The only light in the room was the glow of the fire. It was so dark he couldn’t see her clearly—just the outline of her body in. . . Damn it, she was only wearing her night rail, with a warm shawl wrapped around her. It didn’t disguise the curves that he’d somehow known were lurking behind her drab and baggy clothes, and he cursed mentally. He was already having enough trouble keeping his mind dutifully chaste.

She went straight to the fire, kneeling in front of it, and the coals illuminated her face. Her hair was down around her shoulders, a cascade of dark curls that were a far cry from the severe, tightly braided coiffure she’d sported earlier. He’d seen she was beautiful beneath her frumpy armor, but she was more than that, she was absolutely breathtaking, and she clearly didn’t want anyone to know.

He’d never known a woman who didn’t use her looks and her femininity to her best advantage, and this one was more blessed than anyone he could remember. She looked pensive, staring into the fire. She wasn’t a girl—she might very well be as old as he was, even older. It didn’t matter. She’d be exquisite at any age. She sat back on her heels and surveyed the wall of leather-bound books. She still hadn’t sensed he was in the shadows, watching her, which surprised him. He’d known she was near before he’d even seen her.

He didn’t dare move from his place in the darkness, his legs propped on Benedick’s desk. He was content just to watch her, the way she moved, the shifting emotions on her face, as she made herself comfortable, when suddenly that lovely body stiffened, and she slowly turned her head until she was looking directly at him as he lounged, unnoticed.

“Do you make a habit of spying on women?” she said in a cool voice, the same cool voice she’d used off and on with him the entire day. She had no reason for hostility, and it made him even more curious.

He didn’t bother taking his feet off the desk—for one thing it was relieving the pressure and pain in his knee, for another he didn’t want to appear discomfited by her presence. “I was here first,” he pointed out. “You invaded my privacy. I’m hardly the one to blame.” Which was untrue—a gentleman would have immediately made himself known, but he no longer had any interest in being a gentleman. That ship had sailed many years ago.

He could see it quite clearly in her mesmerizing eyes. The fight-or-flight response was something he’d grown used to in the army, had felt it himself on numerous occasions, but he’d never been smart enough to run. Too much pride, he supposed.

Emma Cadbury looked as if she suffered from the same defect of character. He didn’t bother looking away, giving his curiosity full reign. “Have we met before?” he said suddenly.

She didn’t move. “I cannot imagine any occasion in which we might have done,” she said in her clipped voice.
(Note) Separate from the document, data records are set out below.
theorem Inv.enterEmpty {s : State} (h : Inv s) (n t : Word) (s0 : State) (ht : quadAlign t = t) :
    (enterEmpty n t s0 s).Leaves Inv :=
  (Inv.flushQuads _ _ h.unknownCells).bind fun _ _ h => (h.checkStore _).bind fun _ _ h =>
    ((Inv.setCsp h _).setMsp ht).enterDone _ _

theorem quad256 : quadAlign 256#32 = 256#32 := by decide

theorem Inv.enterOffset {s : State} (h : Inv s) (n t : Word) (s0 : State) (ht : quadAlign t = t) :
    (enterOffset n t s0 s).Leaves Inv := by
  refine (Inv.flushQuads _ _ h.unknownCells).bind fun _ s h => ?_
  have hm : quadAlign (if scSize < (s.msp - t).toNat then t + 256#32 else s.msp) =
      if scSize < (s.msp - t).toNat then t + 256#32 else s.msp := by
    split
    · exact quadAlign_add _ _ ht quad256
    · exact h.msp
  exact (h.checkStore _).bind fun _ t h => (Res.Leaves.ite (a := .ok () t) h (h.checkStore _)).bind fun _ _ h =>
    (((Inv.setCsp h _).setMsp hm).exposeCells _ _).enterDone _ _

theorem Inv.restoreLost {s : State} (h : Inv s) : Inv (restoreLost s).2.2 := by
  have h1 := (h.drawSublist (lostEntries s.recent s.dataTlb)).setDataTlb
    ((Machine.drawSublist (lostEntries s.recent s.dataTlb) s).1 ++
      (Machine.drawSublist (lostEntries s.recent s.dataTlb) s).2.dataTlb)
  unfold Machine.restoreLost
  dsimp only
  split
  · split
    · exact h1.drawBit.setDataNpsr _
    · exact h1.drawBit
  · exact h1

theorem Inv.dropLost {s : State} (h : Inv s) (es : List TlbEntry) (n : Option Npsr) : Inv (dropLost es n s) := by
  unfold Machine.dropLost
  dsimp only
  split
  · exact (h.setDataTlb _).setDataNpsr _
  · exact h.setDataTlb _

theorem Inv.checkEnter {s : State} (h : Inv s) (m : BitVec 4) (o : Word) (n : Nat) :
    (checkEnter m o n s).Leaves Inv := by
  unfold Machine.checkEnter
  repeat' split
  all_goals first | exact h | trivial

theorem Inv.enterWith {s : State} (h : Inv s) (next : Word) (m : BitVec 4) (o : Word) (s0 : State) :
    (enterWith next m o s0 s).Leaves Inv :=
  (h.frameTarget _ _).bind fun v _ h => Res.Leaves.ite (h.enterIsp _ _ _) (.ite
    (h.enterOffset _ _ _ (quadAlign_quadAlign v)) (h.enterEmpty _ _ _ (quadAlign_quadAlign v)))

theorem Inv.runEnter {s : State} (h : Inv s) (px : Bool) (m : BitVec 4) (o : Word) (n : Nat) :
    (runEnter px m o n s).Leaves Inv :=
  (h.checkEnter _ _ _).bind fun _ _ h => h.checkFrame.bind fun _ _ h =>
    (h.restoreLost.enterWith _ _ _ _).after fun _ h => h.dropLost _ _
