/-- The loop ends where the cache is empty, or the frame and the cache fit. -/
theorem flushQuads_flushed {s : State} {target : Option Word} (hv : s.vpEff = false) (hb : ramBus s = true)
    (hq : s.sp.toNat % 16 = 0) (ht : BelowSp s target) (n : Nat) {u : State} (h : Flushed s target u)
    (hfuel : u.msp.toNat ≤ s.sp.toNat + 16 * n) :
    ∃ w, flushQuads target n u = .ok () w ∧ Flushed s target w ∧ (w.msp = s.sp ∨ flushMore target w = false) := by
  induction n generalizing u with
  | zero => exact ⟨u, rfl, h, .inl (BitVec.eq_of_toNat_eq (Nat.le_antisymm hfuel h.above))⟩
  | succ k ih =>
    obtain ⟨-, hsp, -, hvp, -⟩ := noMsp_fields h.kept
    rw [flushQuads_succ]
    by_cases hgo : u.msp ≠ u.sp ∧ flushMore target u = true
    · obtain ⟨hne, hmore⟩ := hgo
      have hlt : s.sp.toNat < u.msp.toNat := by
        refine Nat.lt_of_le_of_ne h.above fun e => hne ?_
        rw [hsp]
        exact (BitVec.eq_of_toNat_eq e).symm
      rw [if_pos ⟨hne, hmore⟩, flushQuad_ram (hvp.trans hv) ((ramBus_kept h.kept h.turns).trans hb), Res.bind_ok]
      refine ih (h.next hq ht hlt hmore) ?_
      have hlow : (u.msp - 16#32).toNat = u.msp.toNat - 16 := BitVec.toNat_sub_of_le (BitVec.le_def.2 (by
        have := h.quad
        have : (16#32).toNat = 16 := rfl
        omega))
      show (u.msp - 16#32).toNat ≤ _
      omega
    · rw [if_neg hgo]
      refine ⟨u, rfl, h, ?_⟩
      by_cases hne : u.msp = u.sp
      · exact .inl (hne.trans hsp)
      · exact .inr (Bool.eq_false_iff.2 fun hm => hgo ⟨hne, hm⟩)

/-- With a window in order, and an empty one where the cache is off, what ENTER flushes is known. -/
theorem unknownCells_window {s : State} (hw : windowOk s = true) (h : configSC s.configEff = true ∨ s.sp = s.msp) :
    unknownCells s = s := by
  unfold unknownCells
  rw [hw]
  rcases h with h | h
  · rw [h]
    rfl
  · rw [h]
    cases configSC s.configEff
    · rw [if_neg Bool.false_ne_true, bne_self_eq_false, if_neg Bool.false_ne_true]
    · rfl

/-- ENTER's loop from the state before it. -/
theorem flushQuads_window {s : State} {target : Option Word} (hc : calm s = true) (hi : Inv s) (hw : windowOk s = true)
    (ht : BelowSp s target) : ∃ w, flushQuads target (windowQuads s) s = .ok () w ∧ Flushed s target w ∧
      (w.msp = s.sp ∨ flushMore target w = false) := by
  obtain ⟨hv, hb, -⟩ := (plain_iff s).1 ((calm_iff s).1 hc).1
  have hq := (quadAligned_iff _).1 hi.sp
  have hqm := (quadAligned_iff _).1 hi.msp
  obtain ⟨hlow, -⟩ := (windowOk_iff s).1 hw
  refine flushQuads_flushed hv hb hq ht _ ⟨rfl, rfl, rfl, hqm, hlow, Nat.le_refl _, .inl rfl, ?_, fun _ _ => rfl⟩ ?_
  · exact fun a _ hlo hhi => absurd hhi (Nat.not_lt.2 hlo)
  · unfold windowQuads
    omega

/-! The end -/

/-- What ENTER leaves of the registers. -/
structure Entered (s : State) (c m : Word) (t : State) : Prop where
  psw       : t.psw = putBit s.psw flagE true
  events    : SameEvents s t
  sp        : t.sp = c
  msp       : t.msp = m
  shad      : t.shad = c
  registers : SameRegisters s ((t.setSp s.sp).setMsp s.msp)

theorem entered_of {s w x t : State} {c m : Word} (hk : w.visible.noMsp = s.visible.noMsp)
    (hx : x.visible = (((w.setSp c).setShad c).setMsp m).visible)
    (ht : t.visible = { x.visible with psw := putBit x.visible.psw flagE true }) : Entered s c m t := by
  obtain ⟨hpsw, -, -, -, -, hregs, hevents⟩ := noMsp_fields hk
  rw [hx] at ht
  simp only [State.visible, Visible.mk.injEq] at ht
  obtain ⟨h1, -, h3, h4, h5, h6, h7, h8, h9, h10, h11, h12, -, h14, h15, h16, h17, h18, h19⟩ := ht
  refine ⟨h3.trans ?_, ⟨h14.trans hevents.t1Pending, h15.trans hevents.t2Pending, h16.trans hevents.nmiArmed,
    h17.trans hevents.tracePending, h18.trans hevents.busMap, h19.trans hevents.pins⟩, h6, h5, h7,
    ⟨h1.trans hregs.config, h4.trans hregs.isp, rfl, rfl, h8.trans hregs.vb, h9.trans hregs.stb, h10.trans hregs.fault,
      h11.trans hregs.timer1, h12.trans hregs.timer2⟩⟩
  rw [← hpsw]
  rfl

/-- The state after ENTER, from the one after its loop and its last moves. -/
def enterEnd (px : Bool) (n : Nat) (s x : State) : State :=
  completed (nextPc px n s) { movedShad s x with flags := flagBit flagE true } (x.setPsw (putBit x.psw flagE true))

theorem enterEnd_visible (px : Bool) (n : Nat) (s x : State) :
    (enterEnd px n s x).visible = { x.visible with psw := putBit x.visible.psw flagE true } := rfl

theorem setCsp_sp {c : Word} {w : State} (h : pswCSP w.psw = true) (hq : quadAlign c = c) :
    setCsp c w = (w.setSp c).setShad c := by
  rw [setCsp, if_pos h, hq]

section
variable {px : Bool} {m : BitVec 4} {o c : Word} {n : Nat} {s w : State} (hc : calm s = true)
  (hcsp : pswCSP s.psw = true) (hm : wordMode m = true) (hl : enterLegal m o n = true) (hr : frameReady m o s = true)
  (hw : windowOk s = true) (hempty : configSC s.configEff = true ∨ s.sp = s.msp) (hq : c = quadAlign (frameAddress m o s))
  (hk : w.visible.noMsp = s.visible.noMsp) (ht : w.turns = s.turns)
include hc hcsp hm hl hr hw hempty hq hk ht

/-- ENTER to an address, once the cache is flushed. -/
theorem runEnter_empty (hmode : m ≠ 0xD#4) (e : flushQuads none (windowQuads s) s = .ok () w) :
    runEnter px m o n s = .ok () (enterEnd px n s (((w.setSp c).setShad c).setMsp c)) := by
  obtain ⟨hv, hb, -⟩ := (plain_iff s).1 ((calm_iff s).1 hc).1
  obtain ⟨hpsw, -, -, hvp, -⟩ := noMsp_fields hk
  have hcq : quadAlign c = c := by rw [hq, quadAlign_quadAlign]
  have hmode' : (m == 0xD#4) = false := beq_eq_false_iff_ne.2 hmode
  rw [runEnter_calm px m o n s hc hm hl hr fun _ => BitVec.le_def.2 ((windowOk_iff s).1 hw).1, hcsp, hmode', ← hq]
  simp only [Bool.not_true, Bool.false_eq_true, if_false, enterEmpty, unknownCells_window hw hempty, e, Res.bind_ok,
    checkStore_physical _ w (hvp.trans hv) ((ramBus_kept hk ht).trans hb), enterDone, retire_eq, Res.after, dropLost_nil,
    setCsp_sp (hpsw ▸ hcsp) hcq]
  rfl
He tilted his head to one side, surveying her. “No, I can’t imagine it either. You’re not precisely forgettable, you know. There’s just something about you that feels familiar. Even your name strikes a bell.”
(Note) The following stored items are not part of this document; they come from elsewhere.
-- ==== Sys2Proof/Machine/Alu.lean ====
section
/-! DEFINITION. The ALU (spec 40_alu_register.md R120 to R122): a pure function, no state, no flags. -/

namespace Sys2Proof.Machine

/-- The shift amount, `b[4:0]` (R120, R122). -/
def shiftAmount (b : Word) : Nat := (b.extractLsb' 0 5).toNat

/-- A truth value as a 32-bit 0 or 1 (R120). -/
def boolWord (c : Bool) : Word := if c then 1 else 0

/-- The result of a named operation (R120). -/
def aluCompute (op : AluOp) (a b : Word) : Word :=
  match op with
  | .add  => a + b
  | .sub  => a - b
  | .sll  => a <<< shiftAmount b
  | .slt  => boolWord (a.slt b)
  | .sltu => boolWord (a.ult b)
  | .xor  => a ^^^ b
  | .srl  => a >>> shiftAmount b
  | .sra  => a.sshiftRight (shiftAmount b)
  | .or   => a ||| b
  | .and  => a &&& b

/-- The ALU component, `(result, valid)`: an unrecognised selector gives 0 and `valid = false` (R120, R121). -/
def alu (a b : Word) (op : BitVec 4) : Word × Bool :=
  match AluOp.ofFunct op with
  | some o => (aluCompute o a b, true)
  | none => (0, false)

end Sys2Proof.Machine
end

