-- ==== Sys2Proof/Machine/Jumps.lean ====
section
/-! DEFINITION. JAL and JALR (spec 43_jumps.md R160 to R162). No target is checked, no bit of one is cleared. -/

namespace Sys2Proof.Machine

/-- R160: link `pc + 4`, target `pc + imm_J`. -/
def execJal (rd : RegIdx) (offset : BitVec 21) (s : State) : Outcome := .next ((s.writeX rd s.pc4).retire (jalTarget offset s))

/-- R161: link `pc + 4`, target `x[rs1] + imm_I` with the old `x[rs1]` (R12). -/
def execJalr (rd rs1 : RegIdx) (imm : BitVec 12) (s : State) : Outcome :=
  .next ((s.writeX rd s.pc4).retire (jalrTarget rs1 imm s))

end Sys2Proof.Machine
end

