/-- The range of a two's complement field of `n + 2` bits whose bit 0 is 0. -/
theorem even_toInt_bounds {n : Nat} (v : BitVec (n + 2)) (h : v.getLsbD 0 = false) :
    -2 ^ (n + 1) ≤ v.toInt ∧ v.toInt ≤ 2 ^ (n + 1) - 2 := by
  have hlow : -2 ^ (n + 1) ≤ v.toInt := BitVec.le_toInt v
  have hhigh : v.toInt < 2 ^ (n + 1) := BitVec.toInt_lt
  have heven : v.toNat % 2 = 0 := by
    have h0 : v.toNat.testBit 0 = false := h
    simpa using h0
  have hv := BitVec.toInt_eq_toNat_cond v
  simp only [pow_succ] at *
  push_cast at *
  split at hv <;> omega

/-- Settles O5: the bits are those of each immediate's rule; the values are the sign-extended fields', and bit 0 of
`imm_B` and `imm_J` makes their greatest value even. -/
theorem immediatesComeFromTheirBits : Obligations.ImmediatesComeFromTheirBits := by
  intro w
  obtain ⟨hs0, hs5⟩ := immSOf_bits w
  obtain ⟨hb0, hb1, hb5, hb11, hb12⟩ := immBOf_bits w
  obtain ⟨hu0, hu12⟩ := upper20_bits (immUOf w)
  obtain ⟨hj0, hj1, hj11, hj12, hj20⟩ := immJOf_bits w
  obtain ⟨hbl, hbh⟩ := even_toInt_bounds (immBOf w) hb0
  obtain ⟨hjl, hjh⟩ := even_toInt_bounds (immJOf w) hj0
  refine ⟨⟨immIOf_bits w, toInt_sext12 _, BitVec.le_toInt _, Int.le_of_lt_add_one BitVec.toInt_lt⟩,
    ⟨hs0, hs5, toInt_sext12 _, BitVec.le_toInt _, Int.le_of_lt_add_one BitVec.toInt_lt⟩,
    ⟨hb0, hb1, hb5, hb11, hb12, toInt_sext13 _, hbl, hbh⟩,
    ⟨hu0, fun k hk => ?_, upper20_immUOf w⟩,
    ⟨hj0, hj1, hj11, hj12, hj20, toInt_sext21 _, hjl, hjh⟩, shamtOf_bits w, ?_⟩
  · rw [hu12 k hk]
    simp [immUOf, hk]
  · exact BitVec.toNat_setWidth_of_le (by decide)

/-! ### Masks and fields -/

/-- The mask of the field of `n` bits from bit `lo`. -/
def fieldMask (lo n : Nat) : Word := (BitVec.allOnes n).setWidth 32 <<< lo

theorem getLsbD_fieldMask (lo n k : Nat) (h : lo + n ≤ 32) :
    (fieldMask lo n).getLsbD k = decide (lo ≤ k ∧ k < lo + n) := by
  rw [Bool.eq_iff_iff]
  simp only [fieldMask, BitVec.getLsbD_shiftLeft, BitVec.getLsbD_setWidth, BitVec.getLsbD_allOnes, Bool.and_eq_true,
    Bool.not_eq_true', decide_eq_true_eq, decide_eq_false_iff_not]
  omega

/-- Two words agree under a mask when they agree on each of its bits. -/
theorem and_eq_and_iff {w m mask : Word} :
    w &&& mask = m &&& mask ↔ ∀ k, mask.getLsbD k = true → w.getLsbD k = m.getLsbD k := by
  constructor
  · intro h k hk
    simpa [hk] using congrArg (fun v : Word => v.getLsbD k) h
  · intro h
    apply BitVec.eq_of_getLsbD_eq
    intro k _
    cases hk : mask.getLsbD k <;> simp [hk, h]

theorem and_or_eq_iff {w m a b : Word} : w &&& (a ||| b) = m &&& (a ||| b) ↔ w &&& a = m &&& a ∧ w &&& b = m &&& b := by
  simp only [and_eq_and_iff, BitVec.getLsbD_or, Bool.or_eq_true, or_imp, forall_and]

theorem and_fieldMask_iff {w m : Word} {lo n : Nat} (h : lo + n ≤ 32) :
    w &&& fieldMask lo n = m &&& fieldMask lo n ↔ w.extractLsb' lo n = m.extractLsb' lo n := by
  simp only [and_eq_and_iff, getLsbD_fieldMask lo n _ h, decide_eq_true_eq]
  constructor
  · intro hm
    refine field_eq fun k hk => ?_
    simp [hk, hm (lo + k) (by omega)]
  · intro hf k hk
    have hb := congrArg (fun v : BitVec n => v.getLsbD (k - lo)) hf
    simpa [show k - lo < n by omega, show lo + (k - lo) = k by omega] using hb

/-- `mask` 0x7F: the opcode. -/
theorem mask_opcode_iff {w m : Word} : w &&& 0x0000007F = m &&& 0x0000007F ↔ opcodeOf w = opcodeOf m :=
  and_fieldMask_iff (lo := 0) (n := 7) (by decide)

/-- `mask` 0x707F: the opcode and funct3. -/
theorem mask_funct3_iff {w m : Word} :
    w &&& 0x0000707F = m &&& 0x0000707F ↔ opcodeOf w = opcodeOf m ∧ funct3Of w = funct3Of m := by
  rw [show (0x0000707F : Word) = fieldMask 0 7 ||| fieldMask 12 3 by decide, and_or_eq_iff,
    and_fieldMask_iff (by decide), and_fieldMask_iff (by decide)]
  rfl

/-- `hwMask` 0x4000707F: the opcode, funct3 and the alt bit. -/
theorem mask_alt_iff {w m : Word} : w &&& 0x4000707F = m &&& 0x4000707F ↔
    (opcodeOf w = opcodeOf m ∧ funct3Of w = funct3Of m) ∧ altOf w = altOf m := by
  rw [show (0x4000707F : Word) = 0x0000707F ||| fieldMask 30 1 by decide, and_or_eq_iff, mask_funct3_iff,
    and_fieldMask_iff (by decide)]
  rfl

/-- `mask` 0xFE00707F: the opcode, funct3 and funct7. -/
theorem mask_funct7_iff {w m : Word} : w &&& 0xFE00707F = m &&& 0xFE00707F ↔
    (opcodeOf w = opcodeOf m ∧ funct3Of w = funct3Of m) ∧ w.extractLsb' 25 7 = m.extractLsb' 25 7 := by
  rw [show (0xFE00707F : Word) = 0x0000707F ||| fieldMask 25 7 by decide, and_or_eq_iff, mask_funct3_iff,
    and_fieldMask_iff (by decide)]

/-- The bits the hardware examines decide class and selector (R100's column "hw examines", R101). -/
theorem hwMask_iff_selects (w : Word) (i : Instr) :
    w &&& i.row.hwMask = i.row.matched &&& i.row.hwMask ↔ Selects w i := by
  unfold Selects
  rw [classOf_eq_some_iff]
  cases i with
  | lui | auipc | jal | jalr | lw | sw =>
    simp only [Instr.row, Instr.opClass, Instr.record, functOf, and_true]
    exact mask_opcode_iff
  | beq | bne | blt | bge | bltu | bgeu =>
    simp only [Instr.row, Instr.opClass, Instr.record, recordBranch, functOf_branch_iff]
    exact mask_funct3_iff
  | addi | slti | sltiu | xori | ori | andi =>
    simp only [Instr.row, Instr.opClass, Instr.record, recordImm]
    rw [functOf_imm_iff (by decide), and_iff_right fun hs => absurd hs (by decide)]
    exact mask_funct3_iff
  | slli | srli | srai =>
    simp only [Instr.row, Instr.opClass, Instr.record, recordImm]
    rw [functOf_imm_iff (by decide), forall_prop_of_true (by decide), and_comm (a := altOf w = _), ← and_assoc]
    exact mask_alt_iff
  | add | sub | sll | slt | sltu | xor | srl | sra | or | and =>
    simp only [Instr.row, Instr.opClass, Instr.record, recordReg]
    rw [functOf_reg_iff, and_comm (a := altOf w = _), ← and_assoc]
    exact mask_alt_iff

/-- A row is the row of one of the instructions. -/
theorem exists_row_of_mem {row : OpcodeRow} (h : row ∈ opcodeTable) : ∃ i : Instr, i.row = row := by
  obtain ⟨i, -, hi⟩ := List.mem_map.mp h
  exact ⟨i, hi⟩

/-- Settles O4: the examined bits select a row, and decoding reads the selected row with the word's fields. -/
theorem hardwareMaskDecidesTheRow : Obligations.HardwareMaskDecidesTheRow := by
  intro row hrow w
  constructor
  · obtain ⟨i, rfl⟩ := exists_row_of_mem hrow
    intro h
    exact ⟨i.withFieldsOf w, decode_of_selects ((hwMask_iff_selects w i).mp h), row_withFieldsOf w i⟩
  · rintro ⟨i, hi, rfl⟩
    exact (hwMask_iff_selects w i).mpr (selects_of_decode hi)

/-! ### Canonical words -/

theorem canonical_matches_row (i : Instr) : encode i &&& i.row.mask = i.row.matched := by
  cases i with
  | lui => exact Laws.TableRow.lui _ _
  | auipc => exact Laws.TableRow.auipc _ _
  | jal => exact Laws.TableRow.jal _ _
  | jalr => exact Laws.TableRow.jalr _ _ _
  | beq => exact Laws.TableRow.beq _ _ _
  | bne => exact Laws.TableRow.bne _ _ _
  | blt => exact Laws.TableRow.blt _ _ _
  | bge => exact Laws.TableRow.bge _ _ _
  | bltu => exact Laws.TableRow.bltu _ _ _
  | bgeu => exact Laws.TableRow.bgeu _ _ _
  | lw => exact Laws.TableRow.lw _ _ _
  | sw => exact Laws.TableRow.sw _ _ _
  | addi => exact Laws.TableRow.addi _ _ _
  | slti => exact Laws.TableRow.slti _ _ _
  | sltiu => exact Laws.TableRow.sltiu _ _ _
  | xori => exact Laws.TableRow.xori _ _ _
  | ori => exact Laws.TableRow.ori _ _ _
  | andi => exact Laws.TableRow.andi _ _ _
  | slli => exact Laws.TableRow.slli _ _ _
  | srli => exact Laws.TableRow.srli _ _ _
  | srai => exact Laws.TableRow.srai _ _ _
  | add => exact Laws.TableRow.add _ _ _
  | sub => exact Laws.TableRow.sub _ _ _
  | sll => exact Laws.TableRow.sll _ _ _
  | slt => exact Laws.TableRow.slt _ _ _
  | sltu => exact Laws.TableRow.sltu _ _ _
  | xor => exact Laws.TableRow.xor _ _ _
  | srl => exact Laws.TableRow.srl _ _ _
  | sra => exact Laws.TableRow.sra _ _ _
  | or => exact Laws.TableRow.or _ _ _
  | and => exact Laws.TableRow.and _ _ _

theorem matched_and_mask (i : Instr) : i.row.matched &&& i.row.mask = i.row.matched := by
  rw [← canonical_matches_row i, BitVec.and_assoc, BitVec.and_self]

/-! A word is the format of its own fields (R82). -/

@[simp] theorem regBits_toFin (v : BitVec 5) : regBits v.toFin = v := rfl

theorem formatR_fields {w : Word} {f7 : BitVec 7} {f3 : BitVec 3} {op : BitVec 7}
    (h : (opcodeOf w = op ∧ funct3Of w = f3) ∧ w.extractLsb' 25 7 = f7) :
    formatR f7 (rs2Of w) (rs1Of w) f3 (rdOf w) op = w := by
  obtain ⟨⟨rfl, rfl⟩, rfl⟩ := h
  apply BitVec.eq_of_getLsbD_eq
  intro k hk
  simp only [formatR, rs2Of, rs1Of, rdOf, funct3Of, opcodeOf, regBits_toFin, BitVec.getLsbD_append]
  interval_cases k <;> simp

theorem formatShift_fields {w : Word} {f7 : BitVec 7} {f3 : BitVec 3} {op : BitVec 7}
    (h : (opcodeOf w = op ∧ funct3Of w = f3) ∧ w.extractLsb' 25 7 = f7) :
    formatShift f7 (shamtOf w) (rs1Of w) f3 (rdOf w) op = w := formatR_fields h

theorem formatI_fields {w : Word} {f3 : BitVec 3} {op : BitVec 7} (h : opcodeOf w = op ∧ funct3Of w = f3) :
    formatI (immIOf w) (rs1Of w) f3 (rdOf w) op = w := by
  obtain ⟨rfl, rfl⟩ := h
  apply BitVec.eq_of_getLsbD_eq
  intro k hk
  simp only [formatI, immIOf, rs1Of, rdOf, funct3Of, opcodeOf, regBits_toFin, BitVec.getLsbD_append]
  interval_cases k <;> simp

theorem formatS_fields {w : Word} {f3 : BitVec 3} {op : BitVec 7} (h : opcodeOf w = op ∧ funct3Of w = f3) :
    formatS (immSOf w) (rs2Of w) (rs1Of w) f3 op = w := by
  obtain ⟨rfl, rfl⟩ := h
  apply BitVec.eq_of_getLsbD_eq
  intro k hk
  simp only [formatS, immSOf, rs2Of, rs1Of, funct3Of, opcodeOf, regBits_toFin, BitVec.getLsbD_append,
    BitVec.getLsbD_extractLsb']
  interval_cases k <;> simp

theorem formatB_fields {w : Word} {f3 : BitVec 3} {op : BitVec 7} (h : opcodeOf w = op ∧ funct3Of w = f3) :
    formatB (immBOf w) (rs2Of w) (rs1Of w) f3 op = w := by
  obtain ⟨rfl, rfl⟩ := h
  apply BitVec.eq_of_getLsbD_eq
  intro k hk
  simp only [formatB, immBOf, rs2Of, rs1Of, funct3Of, opcodeOf, regBits_toFin, BitVec.getLsbD_append,
    BitVec.getLsbD_extractLsb']
  interval_cases k <;> simp

theorem formatU_fields {w : Word} {op : BitVec 7} (h : opcodeOf w = op) : formatU (immUOf w) (rdOf w) op = w := by
  subst h
  apply BitVec.eq_of_getLsbD_eq
  intro k hk
  simp only [formatU, immUOf, rdOf, opcodeOf, regBits_toFin, BitVec.getLsbD_append]
  interval_cases k <;> simp

theorem formatJ_fields {w : Word} {op : BitVec 7} (h : opcodeOf w = op) : formatJ (immJOf w) (rdOf w) op = w := by
  subst h
  apply BitVec.eq_of_getLsbD_eq
  intro k hk
  simp only [formatJ, immJOf, rdOf, opcodeOf, regBits_toFin, BitVec.getLsbD_append, BitVec.getLsbD_extractLsb']
  interval_cases k <;> simp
Her face tightened so slightly that someone with duller eyesight might not have noticed, but that was one thing that hadn’t changed despite all the damage his body had suffered. “You’re mistaken.” Her voice was as tight as her expression. “I’m an old friend of your sister-in-law, but I seldom attend social gatherings. The only reason I’m here this time is because I’m Alexandra’s godmother. As you saw with Mr. Trowbridge I’m not particularly welcome in society, and I prefer to keep to myself.” There was just the faintest flush on her high cheekbones, and he wondered if it came from the fire or her own words.

“Why?” he said softly.

He’d managed to startle her. “Why what?”

He swung his legs off the desk and set them on the floor, managing to keep a grimace of pain off his face. “Why aren’t you welcome in society, why did the vicar feel he could accost you like that?”

She rose with that almost unnatural grace, clearly sensing he was more a danger with his feet on the floor. “Because, Lord Brandon, I was a whore.”